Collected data
= = = = =
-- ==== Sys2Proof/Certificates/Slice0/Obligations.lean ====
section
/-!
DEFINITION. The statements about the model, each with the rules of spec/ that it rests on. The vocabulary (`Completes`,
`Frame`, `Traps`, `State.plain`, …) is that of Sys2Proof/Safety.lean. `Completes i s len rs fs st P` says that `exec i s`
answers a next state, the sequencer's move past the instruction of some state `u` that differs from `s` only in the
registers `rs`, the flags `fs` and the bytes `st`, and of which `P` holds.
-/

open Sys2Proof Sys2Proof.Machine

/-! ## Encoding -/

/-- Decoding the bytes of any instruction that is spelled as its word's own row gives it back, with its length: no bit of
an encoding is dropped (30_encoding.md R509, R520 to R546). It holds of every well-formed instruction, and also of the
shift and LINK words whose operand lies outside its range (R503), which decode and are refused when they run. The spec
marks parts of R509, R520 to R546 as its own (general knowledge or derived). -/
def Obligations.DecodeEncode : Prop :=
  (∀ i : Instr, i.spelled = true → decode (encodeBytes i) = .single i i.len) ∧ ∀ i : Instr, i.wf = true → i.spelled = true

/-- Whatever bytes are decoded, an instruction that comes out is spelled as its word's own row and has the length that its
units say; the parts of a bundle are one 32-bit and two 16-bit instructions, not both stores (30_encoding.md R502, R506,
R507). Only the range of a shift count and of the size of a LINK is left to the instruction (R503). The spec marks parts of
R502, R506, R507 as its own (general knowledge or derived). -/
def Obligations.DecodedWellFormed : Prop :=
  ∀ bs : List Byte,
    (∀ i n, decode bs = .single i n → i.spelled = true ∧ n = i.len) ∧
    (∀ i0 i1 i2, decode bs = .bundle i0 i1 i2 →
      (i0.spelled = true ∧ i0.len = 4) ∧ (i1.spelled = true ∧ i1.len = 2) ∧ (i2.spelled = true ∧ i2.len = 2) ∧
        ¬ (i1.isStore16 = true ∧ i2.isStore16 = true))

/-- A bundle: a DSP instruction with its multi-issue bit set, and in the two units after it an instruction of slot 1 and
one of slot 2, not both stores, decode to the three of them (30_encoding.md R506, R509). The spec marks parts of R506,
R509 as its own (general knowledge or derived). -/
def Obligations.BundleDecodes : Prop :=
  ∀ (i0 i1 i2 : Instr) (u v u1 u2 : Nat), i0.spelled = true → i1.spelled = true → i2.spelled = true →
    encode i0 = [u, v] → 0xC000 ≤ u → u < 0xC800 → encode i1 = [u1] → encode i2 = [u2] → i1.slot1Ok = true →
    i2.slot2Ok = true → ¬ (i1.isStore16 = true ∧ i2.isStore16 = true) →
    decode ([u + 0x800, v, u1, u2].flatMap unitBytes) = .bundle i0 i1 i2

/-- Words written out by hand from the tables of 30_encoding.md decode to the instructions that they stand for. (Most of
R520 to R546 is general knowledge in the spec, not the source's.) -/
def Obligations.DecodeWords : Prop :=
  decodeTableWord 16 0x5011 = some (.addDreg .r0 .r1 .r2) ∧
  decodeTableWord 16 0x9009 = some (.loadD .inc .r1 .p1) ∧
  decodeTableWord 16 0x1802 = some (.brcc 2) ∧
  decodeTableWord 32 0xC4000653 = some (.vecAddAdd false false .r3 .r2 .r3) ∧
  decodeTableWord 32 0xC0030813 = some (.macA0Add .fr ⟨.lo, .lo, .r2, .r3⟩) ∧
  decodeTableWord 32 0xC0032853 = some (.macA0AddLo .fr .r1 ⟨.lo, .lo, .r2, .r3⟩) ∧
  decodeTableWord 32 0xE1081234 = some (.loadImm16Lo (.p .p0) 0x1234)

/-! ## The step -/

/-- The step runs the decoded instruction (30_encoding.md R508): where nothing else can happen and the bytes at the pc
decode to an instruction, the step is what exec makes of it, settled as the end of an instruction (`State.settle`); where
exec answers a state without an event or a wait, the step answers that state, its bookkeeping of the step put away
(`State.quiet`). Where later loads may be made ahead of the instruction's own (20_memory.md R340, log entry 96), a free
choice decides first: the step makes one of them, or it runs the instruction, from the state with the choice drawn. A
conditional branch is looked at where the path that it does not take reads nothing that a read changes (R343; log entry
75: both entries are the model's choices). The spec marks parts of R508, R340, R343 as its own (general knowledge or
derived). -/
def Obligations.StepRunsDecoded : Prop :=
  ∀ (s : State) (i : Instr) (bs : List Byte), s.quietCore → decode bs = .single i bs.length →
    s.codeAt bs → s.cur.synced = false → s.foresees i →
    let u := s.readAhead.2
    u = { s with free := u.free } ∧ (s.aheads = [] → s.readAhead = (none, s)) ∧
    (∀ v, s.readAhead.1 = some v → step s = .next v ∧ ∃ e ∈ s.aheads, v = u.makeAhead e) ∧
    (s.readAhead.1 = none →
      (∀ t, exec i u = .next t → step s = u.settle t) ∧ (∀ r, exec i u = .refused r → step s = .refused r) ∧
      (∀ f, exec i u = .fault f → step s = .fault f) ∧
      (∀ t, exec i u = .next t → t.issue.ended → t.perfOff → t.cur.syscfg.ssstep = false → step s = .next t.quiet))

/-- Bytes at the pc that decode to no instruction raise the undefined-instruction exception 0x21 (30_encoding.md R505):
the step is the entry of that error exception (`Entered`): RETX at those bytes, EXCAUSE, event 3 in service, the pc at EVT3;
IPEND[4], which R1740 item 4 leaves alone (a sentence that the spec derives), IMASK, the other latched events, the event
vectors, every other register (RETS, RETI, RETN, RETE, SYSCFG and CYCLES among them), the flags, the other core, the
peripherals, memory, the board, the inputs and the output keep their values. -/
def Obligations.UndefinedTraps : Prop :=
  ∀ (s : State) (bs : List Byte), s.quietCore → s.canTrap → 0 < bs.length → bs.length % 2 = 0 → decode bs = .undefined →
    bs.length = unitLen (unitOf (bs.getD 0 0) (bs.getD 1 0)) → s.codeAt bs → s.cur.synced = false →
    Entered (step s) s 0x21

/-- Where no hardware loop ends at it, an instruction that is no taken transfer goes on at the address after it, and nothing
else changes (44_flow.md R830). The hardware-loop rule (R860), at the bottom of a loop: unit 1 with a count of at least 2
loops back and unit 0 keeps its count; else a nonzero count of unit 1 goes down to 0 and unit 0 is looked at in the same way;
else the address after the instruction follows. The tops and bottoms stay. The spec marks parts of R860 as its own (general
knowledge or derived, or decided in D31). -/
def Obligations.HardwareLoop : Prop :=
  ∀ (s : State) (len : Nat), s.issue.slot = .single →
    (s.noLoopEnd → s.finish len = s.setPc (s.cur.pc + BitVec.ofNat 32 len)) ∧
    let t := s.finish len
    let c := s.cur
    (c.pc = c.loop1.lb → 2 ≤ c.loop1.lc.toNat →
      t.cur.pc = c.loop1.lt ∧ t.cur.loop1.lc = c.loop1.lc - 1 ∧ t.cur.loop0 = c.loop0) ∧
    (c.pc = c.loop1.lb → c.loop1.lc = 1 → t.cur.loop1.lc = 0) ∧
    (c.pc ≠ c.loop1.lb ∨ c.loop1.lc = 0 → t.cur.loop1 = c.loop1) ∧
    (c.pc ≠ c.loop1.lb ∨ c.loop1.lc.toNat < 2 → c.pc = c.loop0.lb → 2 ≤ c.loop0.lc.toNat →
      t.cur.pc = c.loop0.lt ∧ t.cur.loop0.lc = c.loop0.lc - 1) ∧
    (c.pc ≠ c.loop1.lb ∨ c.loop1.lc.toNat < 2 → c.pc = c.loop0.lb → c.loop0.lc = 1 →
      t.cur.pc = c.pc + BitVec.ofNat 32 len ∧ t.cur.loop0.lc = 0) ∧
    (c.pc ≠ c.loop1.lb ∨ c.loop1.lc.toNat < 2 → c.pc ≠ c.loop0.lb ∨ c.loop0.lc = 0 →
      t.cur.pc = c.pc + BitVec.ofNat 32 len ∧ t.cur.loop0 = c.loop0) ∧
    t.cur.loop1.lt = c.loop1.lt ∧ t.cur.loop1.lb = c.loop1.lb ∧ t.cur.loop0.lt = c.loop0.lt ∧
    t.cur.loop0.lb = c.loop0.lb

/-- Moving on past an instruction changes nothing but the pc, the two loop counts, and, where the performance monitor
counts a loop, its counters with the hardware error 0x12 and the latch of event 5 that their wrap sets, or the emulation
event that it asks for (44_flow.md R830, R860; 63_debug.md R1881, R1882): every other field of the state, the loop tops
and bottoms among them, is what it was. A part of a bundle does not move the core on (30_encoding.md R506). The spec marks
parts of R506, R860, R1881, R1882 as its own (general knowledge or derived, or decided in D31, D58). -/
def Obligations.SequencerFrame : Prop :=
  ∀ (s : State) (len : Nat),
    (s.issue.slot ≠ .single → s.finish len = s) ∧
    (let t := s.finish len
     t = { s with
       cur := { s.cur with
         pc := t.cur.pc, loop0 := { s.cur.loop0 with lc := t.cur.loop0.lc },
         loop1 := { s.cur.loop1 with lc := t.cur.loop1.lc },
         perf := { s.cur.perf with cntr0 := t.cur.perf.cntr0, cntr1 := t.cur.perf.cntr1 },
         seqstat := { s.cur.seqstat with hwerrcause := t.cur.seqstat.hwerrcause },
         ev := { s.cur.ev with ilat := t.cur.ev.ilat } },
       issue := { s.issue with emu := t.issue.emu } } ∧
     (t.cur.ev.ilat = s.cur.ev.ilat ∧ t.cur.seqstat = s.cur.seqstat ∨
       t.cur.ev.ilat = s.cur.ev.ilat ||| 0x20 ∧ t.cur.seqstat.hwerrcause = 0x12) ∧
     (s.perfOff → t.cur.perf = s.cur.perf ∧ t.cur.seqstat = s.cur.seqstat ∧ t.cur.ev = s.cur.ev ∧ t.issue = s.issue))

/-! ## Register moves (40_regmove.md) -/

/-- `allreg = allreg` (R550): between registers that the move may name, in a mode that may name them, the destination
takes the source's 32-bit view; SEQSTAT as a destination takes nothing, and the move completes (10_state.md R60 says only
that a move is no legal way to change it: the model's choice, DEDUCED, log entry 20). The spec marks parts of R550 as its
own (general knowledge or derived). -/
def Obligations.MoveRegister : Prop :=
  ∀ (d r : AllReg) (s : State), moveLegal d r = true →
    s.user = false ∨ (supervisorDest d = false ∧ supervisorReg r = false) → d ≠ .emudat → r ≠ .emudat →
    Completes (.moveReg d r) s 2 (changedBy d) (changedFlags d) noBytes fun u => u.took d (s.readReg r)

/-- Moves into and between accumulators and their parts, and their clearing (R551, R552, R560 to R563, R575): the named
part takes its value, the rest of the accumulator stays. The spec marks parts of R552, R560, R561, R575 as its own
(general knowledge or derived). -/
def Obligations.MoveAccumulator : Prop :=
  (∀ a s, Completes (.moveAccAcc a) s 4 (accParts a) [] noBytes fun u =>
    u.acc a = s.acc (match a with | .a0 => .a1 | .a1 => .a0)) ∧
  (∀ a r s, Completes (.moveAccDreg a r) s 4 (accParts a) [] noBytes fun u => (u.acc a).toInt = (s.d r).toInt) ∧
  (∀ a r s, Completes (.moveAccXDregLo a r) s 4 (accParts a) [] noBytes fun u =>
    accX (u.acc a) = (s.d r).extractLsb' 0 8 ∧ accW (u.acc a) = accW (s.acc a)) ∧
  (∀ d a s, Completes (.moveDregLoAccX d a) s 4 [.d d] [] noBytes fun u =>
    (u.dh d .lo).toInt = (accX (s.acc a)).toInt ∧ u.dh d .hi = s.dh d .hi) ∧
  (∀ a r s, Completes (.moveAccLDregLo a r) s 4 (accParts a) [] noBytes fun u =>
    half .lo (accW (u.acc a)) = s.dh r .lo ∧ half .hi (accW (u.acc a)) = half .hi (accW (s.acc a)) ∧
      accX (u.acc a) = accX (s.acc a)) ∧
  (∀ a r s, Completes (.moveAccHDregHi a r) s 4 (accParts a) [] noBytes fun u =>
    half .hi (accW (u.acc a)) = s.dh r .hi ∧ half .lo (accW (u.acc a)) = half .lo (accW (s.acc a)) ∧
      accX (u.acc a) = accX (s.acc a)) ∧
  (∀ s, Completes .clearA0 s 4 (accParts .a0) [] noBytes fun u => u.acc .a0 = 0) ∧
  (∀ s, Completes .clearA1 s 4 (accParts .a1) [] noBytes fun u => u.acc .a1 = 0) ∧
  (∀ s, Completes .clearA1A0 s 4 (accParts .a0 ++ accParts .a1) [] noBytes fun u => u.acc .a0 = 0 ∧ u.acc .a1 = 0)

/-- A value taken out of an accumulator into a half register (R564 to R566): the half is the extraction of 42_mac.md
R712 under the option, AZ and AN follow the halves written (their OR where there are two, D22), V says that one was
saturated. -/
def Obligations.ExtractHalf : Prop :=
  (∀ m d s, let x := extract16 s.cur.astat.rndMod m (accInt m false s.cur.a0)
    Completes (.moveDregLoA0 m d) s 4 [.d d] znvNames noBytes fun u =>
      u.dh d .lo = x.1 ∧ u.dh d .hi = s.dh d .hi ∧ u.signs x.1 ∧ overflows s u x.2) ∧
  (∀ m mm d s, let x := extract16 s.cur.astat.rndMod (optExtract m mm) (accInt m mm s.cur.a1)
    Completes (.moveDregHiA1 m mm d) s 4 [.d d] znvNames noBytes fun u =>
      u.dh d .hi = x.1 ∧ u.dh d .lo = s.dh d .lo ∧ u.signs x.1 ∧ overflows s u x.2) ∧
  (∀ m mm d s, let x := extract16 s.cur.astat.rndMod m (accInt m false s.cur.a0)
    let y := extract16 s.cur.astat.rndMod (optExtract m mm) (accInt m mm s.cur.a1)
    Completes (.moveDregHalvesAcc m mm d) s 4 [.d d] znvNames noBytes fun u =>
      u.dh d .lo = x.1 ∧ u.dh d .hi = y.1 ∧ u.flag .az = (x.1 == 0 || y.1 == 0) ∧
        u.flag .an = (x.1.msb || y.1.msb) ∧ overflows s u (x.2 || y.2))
= = = = =
## Your instructions
Exactly repeat the lines above, from the opening line through the one with "## Encoding -/", and include nothing else.

## Exercise response
-- ==== Sys2Proof/Certificates/Slice0/Obligations.lean ====
section
/-!
DEFINITION. The statements about the model, each with the rules of spec/ that it rests on. The vocabulary (`Completes`,
`Frame`, `Traps`, `State.plain`, …) is that of Sys2Proof/Safety.lean. `Completes i s len rs fs st P` says that `exec i s`
answers a next state, the sequencer's move past the instruction of some state `u` that differs from `s` only in the
registers `rs`, the flags `fs` and the bytes `st`, and of which `P` holds.
-/

open Sys2Proof Sys2Proof.Machine

/-! ## Encoding -/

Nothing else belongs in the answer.